What needs to be done -> Although the data below holds other lines too, output only those from the line with "structure CtxRef where" up to and including the line with "entry : Fin 24", exactly as they appear.

Data shown ->
>>>

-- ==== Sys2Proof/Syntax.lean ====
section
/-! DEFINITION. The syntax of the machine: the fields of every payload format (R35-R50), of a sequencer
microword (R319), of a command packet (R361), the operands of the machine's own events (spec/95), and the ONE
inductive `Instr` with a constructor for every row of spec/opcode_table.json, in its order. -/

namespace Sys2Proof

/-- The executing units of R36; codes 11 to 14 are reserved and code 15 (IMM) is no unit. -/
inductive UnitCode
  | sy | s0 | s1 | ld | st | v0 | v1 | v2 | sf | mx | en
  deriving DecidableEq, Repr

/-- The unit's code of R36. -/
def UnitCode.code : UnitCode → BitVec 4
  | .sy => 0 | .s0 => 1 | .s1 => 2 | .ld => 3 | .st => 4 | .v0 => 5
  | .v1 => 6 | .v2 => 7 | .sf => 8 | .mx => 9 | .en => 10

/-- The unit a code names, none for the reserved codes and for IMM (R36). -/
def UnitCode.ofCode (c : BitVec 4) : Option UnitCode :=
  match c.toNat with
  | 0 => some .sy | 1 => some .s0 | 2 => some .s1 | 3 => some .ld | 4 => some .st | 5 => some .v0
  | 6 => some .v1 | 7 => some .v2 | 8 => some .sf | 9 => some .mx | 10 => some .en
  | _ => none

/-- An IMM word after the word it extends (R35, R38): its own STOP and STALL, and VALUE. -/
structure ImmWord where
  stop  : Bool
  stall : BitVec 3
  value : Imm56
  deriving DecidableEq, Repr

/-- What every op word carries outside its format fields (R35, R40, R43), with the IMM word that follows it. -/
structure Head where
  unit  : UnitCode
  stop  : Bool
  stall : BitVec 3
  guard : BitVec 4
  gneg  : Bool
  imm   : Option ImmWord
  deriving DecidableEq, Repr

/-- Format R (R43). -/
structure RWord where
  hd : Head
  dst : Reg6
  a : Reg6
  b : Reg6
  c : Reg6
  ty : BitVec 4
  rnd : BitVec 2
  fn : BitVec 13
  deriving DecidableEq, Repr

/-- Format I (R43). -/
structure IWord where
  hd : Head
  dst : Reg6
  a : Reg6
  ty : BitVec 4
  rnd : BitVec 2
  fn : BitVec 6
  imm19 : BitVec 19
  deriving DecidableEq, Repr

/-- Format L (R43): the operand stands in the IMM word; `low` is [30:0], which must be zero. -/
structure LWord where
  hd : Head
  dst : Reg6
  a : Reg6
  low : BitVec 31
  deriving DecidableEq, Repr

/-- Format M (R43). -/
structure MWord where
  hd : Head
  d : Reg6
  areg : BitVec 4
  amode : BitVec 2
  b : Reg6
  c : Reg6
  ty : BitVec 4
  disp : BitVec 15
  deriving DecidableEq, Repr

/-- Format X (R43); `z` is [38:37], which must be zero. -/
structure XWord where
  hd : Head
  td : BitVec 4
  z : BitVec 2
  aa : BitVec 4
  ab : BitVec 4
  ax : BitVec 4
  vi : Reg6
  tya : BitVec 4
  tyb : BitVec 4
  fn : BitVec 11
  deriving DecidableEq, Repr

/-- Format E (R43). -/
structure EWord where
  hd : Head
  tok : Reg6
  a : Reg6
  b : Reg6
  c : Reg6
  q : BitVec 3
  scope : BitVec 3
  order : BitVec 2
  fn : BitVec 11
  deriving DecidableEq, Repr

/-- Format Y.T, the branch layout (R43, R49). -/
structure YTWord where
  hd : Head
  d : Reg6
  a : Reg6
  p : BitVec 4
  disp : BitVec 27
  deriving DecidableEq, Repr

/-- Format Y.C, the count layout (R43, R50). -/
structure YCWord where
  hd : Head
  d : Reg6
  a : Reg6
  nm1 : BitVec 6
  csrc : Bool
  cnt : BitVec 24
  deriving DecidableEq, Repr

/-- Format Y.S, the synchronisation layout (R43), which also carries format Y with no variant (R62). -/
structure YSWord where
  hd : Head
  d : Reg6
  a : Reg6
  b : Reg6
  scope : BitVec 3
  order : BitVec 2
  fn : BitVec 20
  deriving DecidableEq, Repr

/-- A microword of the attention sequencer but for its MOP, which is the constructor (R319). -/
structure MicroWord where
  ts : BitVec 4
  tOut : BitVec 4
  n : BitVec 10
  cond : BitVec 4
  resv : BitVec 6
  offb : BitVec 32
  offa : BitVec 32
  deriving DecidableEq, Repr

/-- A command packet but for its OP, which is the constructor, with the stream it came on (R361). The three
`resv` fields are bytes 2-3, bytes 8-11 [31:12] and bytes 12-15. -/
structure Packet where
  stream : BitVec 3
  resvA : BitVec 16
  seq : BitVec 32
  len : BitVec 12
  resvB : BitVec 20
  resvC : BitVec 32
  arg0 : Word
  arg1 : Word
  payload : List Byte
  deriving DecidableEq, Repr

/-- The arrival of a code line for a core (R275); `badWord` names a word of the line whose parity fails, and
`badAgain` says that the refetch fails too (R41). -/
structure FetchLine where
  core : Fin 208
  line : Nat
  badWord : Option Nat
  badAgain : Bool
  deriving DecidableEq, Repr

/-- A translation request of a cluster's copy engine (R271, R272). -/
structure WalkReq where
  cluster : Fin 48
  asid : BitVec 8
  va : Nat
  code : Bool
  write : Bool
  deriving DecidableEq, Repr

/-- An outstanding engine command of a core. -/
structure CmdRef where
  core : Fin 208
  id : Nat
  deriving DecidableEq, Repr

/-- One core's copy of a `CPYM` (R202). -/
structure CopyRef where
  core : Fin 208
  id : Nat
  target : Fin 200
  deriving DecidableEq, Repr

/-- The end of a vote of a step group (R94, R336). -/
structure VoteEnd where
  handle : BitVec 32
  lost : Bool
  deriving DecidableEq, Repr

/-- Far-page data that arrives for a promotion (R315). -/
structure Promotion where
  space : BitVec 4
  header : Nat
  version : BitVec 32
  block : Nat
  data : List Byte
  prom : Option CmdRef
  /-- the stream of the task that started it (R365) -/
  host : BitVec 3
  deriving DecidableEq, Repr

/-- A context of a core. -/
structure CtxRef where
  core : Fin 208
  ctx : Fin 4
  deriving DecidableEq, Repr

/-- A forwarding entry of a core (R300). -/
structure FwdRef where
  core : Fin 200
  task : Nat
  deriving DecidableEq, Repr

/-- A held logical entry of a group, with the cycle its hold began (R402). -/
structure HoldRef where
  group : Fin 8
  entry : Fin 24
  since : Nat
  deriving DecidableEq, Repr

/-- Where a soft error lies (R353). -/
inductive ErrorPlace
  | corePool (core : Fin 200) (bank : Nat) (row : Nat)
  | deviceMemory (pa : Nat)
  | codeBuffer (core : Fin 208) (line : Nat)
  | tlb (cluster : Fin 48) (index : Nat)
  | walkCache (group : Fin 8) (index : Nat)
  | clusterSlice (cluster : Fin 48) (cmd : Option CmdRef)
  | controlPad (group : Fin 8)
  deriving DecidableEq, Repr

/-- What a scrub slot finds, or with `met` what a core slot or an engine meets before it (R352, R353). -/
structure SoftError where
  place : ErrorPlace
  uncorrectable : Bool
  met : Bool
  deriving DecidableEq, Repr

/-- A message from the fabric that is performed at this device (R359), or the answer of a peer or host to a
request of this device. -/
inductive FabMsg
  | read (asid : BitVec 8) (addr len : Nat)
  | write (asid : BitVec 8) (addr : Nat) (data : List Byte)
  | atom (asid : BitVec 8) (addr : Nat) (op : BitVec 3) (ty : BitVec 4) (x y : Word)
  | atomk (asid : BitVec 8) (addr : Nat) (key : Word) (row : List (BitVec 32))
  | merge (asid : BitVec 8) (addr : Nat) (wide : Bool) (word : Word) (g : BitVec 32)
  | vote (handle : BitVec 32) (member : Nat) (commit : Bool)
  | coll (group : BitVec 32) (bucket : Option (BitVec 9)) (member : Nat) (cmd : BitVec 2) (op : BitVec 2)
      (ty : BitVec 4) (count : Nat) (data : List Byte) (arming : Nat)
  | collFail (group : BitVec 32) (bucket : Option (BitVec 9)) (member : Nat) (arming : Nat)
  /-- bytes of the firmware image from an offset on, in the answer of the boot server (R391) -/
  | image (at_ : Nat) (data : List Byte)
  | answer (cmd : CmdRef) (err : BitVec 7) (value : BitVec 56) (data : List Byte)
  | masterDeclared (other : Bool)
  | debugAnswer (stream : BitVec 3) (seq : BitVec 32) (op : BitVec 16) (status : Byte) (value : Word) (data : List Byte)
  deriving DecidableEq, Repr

<<<

Written response ->
structure CtxRef where
  core : Fin 208
  ctx : Fin 4
  deriving DecidableEq, Repr

/-- A forwarding entry of a core (R300). -/
structure FwdRef where
  core : Fin 200
  task : Nat
  deriving DecidableEq, Repr

/-- A held logical entry of a group, with the cycle its hold began (R402). -/
structure HoldRef where
  group : Fin 8
  entry : Fin 24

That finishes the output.